Nvidia CEO Jensen Huang: The failed acquisition of Arm does not affect Nvidia’s strategic direction
VentureBeat: What is your post-Arm strategy? Do you have to communicate your strategic direction in light of [the Arm deal being called off]?
Jensen Huang: Not really anything. Because we never finished combining with Arm. So any strategies that would have come from the combination were never talked about. And so our strategy is exactly the same. We do accelerated computing for wherever there are CPUs (central processing units) . And so we’ll do that for x86. And we’ll do we do that for Arm. We have a whole bunch of ARM CPUs, and system-on-chips (SoCs) in development. And we’re enthusiasts. We do all that. We have a 20-year license to Arm’s intellectual property. And we’ll continue to take advantage of all that and all the markets. And that’s about it. Keep building CPUs, GPUs (graphics processing units), and DPUs (data processing units).
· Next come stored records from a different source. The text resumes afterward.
/-- The entry of a line; none is state U. -/
def entryOf (s : State) (line : Nat) : Option DirEntry := NMap.find s.dir.entries line

/-- An entry written: a new one takes the next allocation number (R64). -/
def State.setEntry (s : State) (line : Nat) (st : DirSt) (owner : Nat) (sh : Sharers) : State :=
  match entryOf s line with
  | some e => { s with dir := { s.dir with entries := NMap.insert s.dir.entries line { e with st := st, owner := owner, sharers := sh } } }
  | none => { s with dir := { s.dir with
      entries := NMap.insert s.dir.entries line ⟨st, owner, sh, s.dir.allocCtr⟩
      allocCtr := s.dir.allocCtr + 1 } }

def State.dropEntry (s : State) (line : Nat) : State :=
  { s with dir := { s.dir with entries := NMap.erase s.dir.entries line } }

/-- An entry left with these sharers only: state S, or U where none is left. -/
def State.leaveShared (s : State) (line : Nat) (sh : Sharers) : State :=
  if sh.none then s.dropEntry line else s.setEntry line .shared 0 sh

/-- The slice and set of a line (R48), as one number. -/
def dirSet (s : State) (line : Nat) : Nat :=
  homeTile s (128 * line) * 196608 + Nat.xor (Nat.xor line (line / 2 ^ 18)) (line / 2 ^ 36) % 196608

/-- The lines of a set that hold an entry. -/
def setLines (s : State) (line : Nat) : List Nat :=
  (s.dir.entries.filter fun (e : Nat × DirEntry) => dirSet s e.1 = dirSet s line).map Prod.fst

/-- The agent whose hold window runs on a line (R61). -/
def holder (s : State) (line : Nat) : Option Nat :=
  match NMap.find s.dir.holds line with
  | some (a, t) => if s.now < t then some a else none
  | none => none

/-- The region that a line's extent names. -/
def regionOf (s : State) (line : Nat) : Option Region :=
  (extAt s (128 * line)).bind fun p => NMap.find s.dir.regions p.2.regionId

/-- The agent ID under which this node's home slices answer: the pair's service agent while it serves
(chapter 17), else its own. -/
def homeAgent (s : State) : Nat :=
  if s.get MIR_STATUS_STATE = 1 ∨ s.get MIR_STATUS_STATE = 2 then s.get MIR_CFG_SVC_AGENT else s.self

/-- Whether a transaction is the home's own: a home-side access, a back-invalidation, a sweep. -/
def ownKind (t : Txn) : Bool := t.acc != 0 || t.kind == .backInv || t.kind == .sweep

/-- The TAG of a transaction's snoops: the request's own, by which its requester knows the line that an owner sends it,
or a number of the home's own. -/
def snoopTag (s : State) (t : Txn) : Nat := if ownKind t then s.dir.nextTag else t.req.tag

/-- The home's next number taken. -/
def State.stepTag (s : State) (t : Txn) : State :=
  if ownKind t then { s with dir := { s.dir with nextTag := (s.dir.nextTag + 1) % 4096 } } else s

/-- A snoop as a packet (Table 3.5): TARGET is the requester, or the home's own agent. -/
def snoopPkt (s : State) (line : Nat) (t : Txn) (k : SnoopKind) (agent tag : Nat) : Pkt :=
  let code := match k with
    | .fwdCopy => 0x50 | .fwdOwn => 0x51 | .fwdPeek => 0x52 | .kill => 0x53 | .retrieve => 0x54
  let x := extAt s (128 * line)
  { request s code 0 agent ((x.map fun p => p.2.tenant).getD t.req.tenant) with
    src := homeAgent s
    domain := t.req.domain
    tag := tag
    addr := s.node * 2 ^ 50 + 128 * line
    svcEpoch := t.req.svcEpoch
    tenEpoch := t.req.tenEpoch
    target := if ownKind t then homeAgent s else t.agent
    backinv := t.kind = .backInv || t.kind = .sweep }

/-- Whether a request's agent is recorded in an entry. -/
def recorded (e : DirEntry) (a : Nat) : Bool :=
  match e.st with
  | .shared => e.sharers.has a
  | .ownedEx => e.owner == a
  | .ownedSh => e.owner == a || e.sharers.has a

/-- A CLAIM that is served as LOAD_OWN: not recorded (R58), or a sharer in OS (Table 3.6). -/
def claimAsOwn (e : Option DirEntry) (a : Nat) : Bool :=
  match e with
  | none => true
  | some e => !recorded e a || (e.st == .ownedSh && e.owner != a)

/-- The kind a transaction is served as. -/
def servedAs (s : State) (t : Txn) : TxnKind :=
  if t.kind = .claim ∧ claimAsOwn (entryOf s t.line) t.agent then .loadOwn else t.kind

/-- A request that breaks rule 1 or 3 of R51 (the paragraph after Table 3.6). -/
def breaksRule (s : State) (t : Txn) : Bool :=
  match entryOf s t.line with
  | none => false
  | some e =>
    e.owner == t.agent &&
    match t.kind with
    | .loadCopy | .loadOwn | .peek | .putLine | .putMasked => e.st == .ownedEx || e.st == .ownedSh
    | .claim => e.st == .ownedEx
    | .dropClean => e.st == .ownedSh
    | _ => false

/-- The snoops a transaction needs in the line's present state (Table 3.6, R59, R64): one to each agent, an owner whose
group a coarse sharer field covers taking the owner's alone. -/
def needsSnoops (s : State) (t : Txn) : List (SnoopKind × Nat) :=
  match entryOf s t.line with
  | none => []
  | some e =>
    let kill := fun (l : List Nat) => l.map fun a => (SnoopKind.kill, a)
    let shAll := (e.sharers.agents s).filter fun a => e.st == .shared || a != e.owner
    let sh := shAll.filter (· ≠ t.agent)
    match servedAs s t, e.st with
    | .loadCopy, .shared => []
    | .loadCopy, _ => [(.fwdCopy, e.owner)]
    | .loadOwn, .shared => kill sh
    | .loadOwn, .ownedEx => [(.fwdOwn, e.owner)]
    | .loadOwn, .ownedSh => (.fwdOwn, e.owner) :: kill sh
    | .claim, .ownedEx => []
    | .claim, _ => kill sh
    | .peek, .shared => []
    | .peek, _ => [(.fwdPeek, e.owner)]
    | .homeRead, .shared => []
    | .homeRead, _ => [(.fwdPeek, e.owner)]
    | .putLine, .shared => kill shAll
    | .putLine, .ownedEx => [(.kill, e.owner)]
    | .putLine, .ownedSh => (.kill, e.owner) :: kill shAll
    | .putMasked, .shared | .homeWrite, .shared | .backInv, .shared => kill shAll
    | .putMasked, .ownedEx | .homeWrite, .ownedEx | .backInv, .ownedEx => [(.retrieve, e.owner)]
    | .putMasked, .ownedSh | .homeWrite, .ownedSh | .backInv, .ownedSh => (.retrieve, e.owner) :: kill shAll
    | .sweep, .shared => if e.sharers.has t.agent then [(.kill, t.agent)] else []
    | .sweep, _ =>
      if e.owner = t.agent then [(.retrieve, t.agent)] else if e.sharers.has t.agent then [(.kill, t.agent)] else []
    | .dropClean, _ => []
    | .dropDirty, _ => []

/-- Whether a transaction takes a new entry (R64). -/
def needsEntry (s : State) (t : Txn) : Bool :=
  (entryOf s t.line).isNone && match t.kind with
    | .loadCopy | .loadOwn | .claim => true
    | _ => false

/-! Finishing. -/

def State.setTxns (s : State) (l : List Txn) : State := { s with dir := { s.dir with txns := l } }

/-- A transaction changed where it stands. -/
def State.updTxn (s : State) (t t' : Txn) : State := s.setTxns (s.dir.txns.map fun x => if x = t then t' else x)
VB: So it’s your three-chip strategy? Would you consider RISC-V now that the Arm deal is not happening?
Huang: We use RISC-V. We’re RISC-V users inside our GPUs. We use it in several areas. For system controllers, inside the Bluefield GPU, there is a RISC-V acceleration engine, if you will, a programmable engine. And we use RISC-V when it makes sense. We use Arm when it makes sense. We use x86 when it makes sense.
Although in Jensen Huang’s view, the failure to acquire Arm has not changed anything, and there is no need to worry too much about the future, there is still very close cooperation between the two parties, but it does mean that any possibility of shaping Arm’s architectural roadmap in their own way is lost.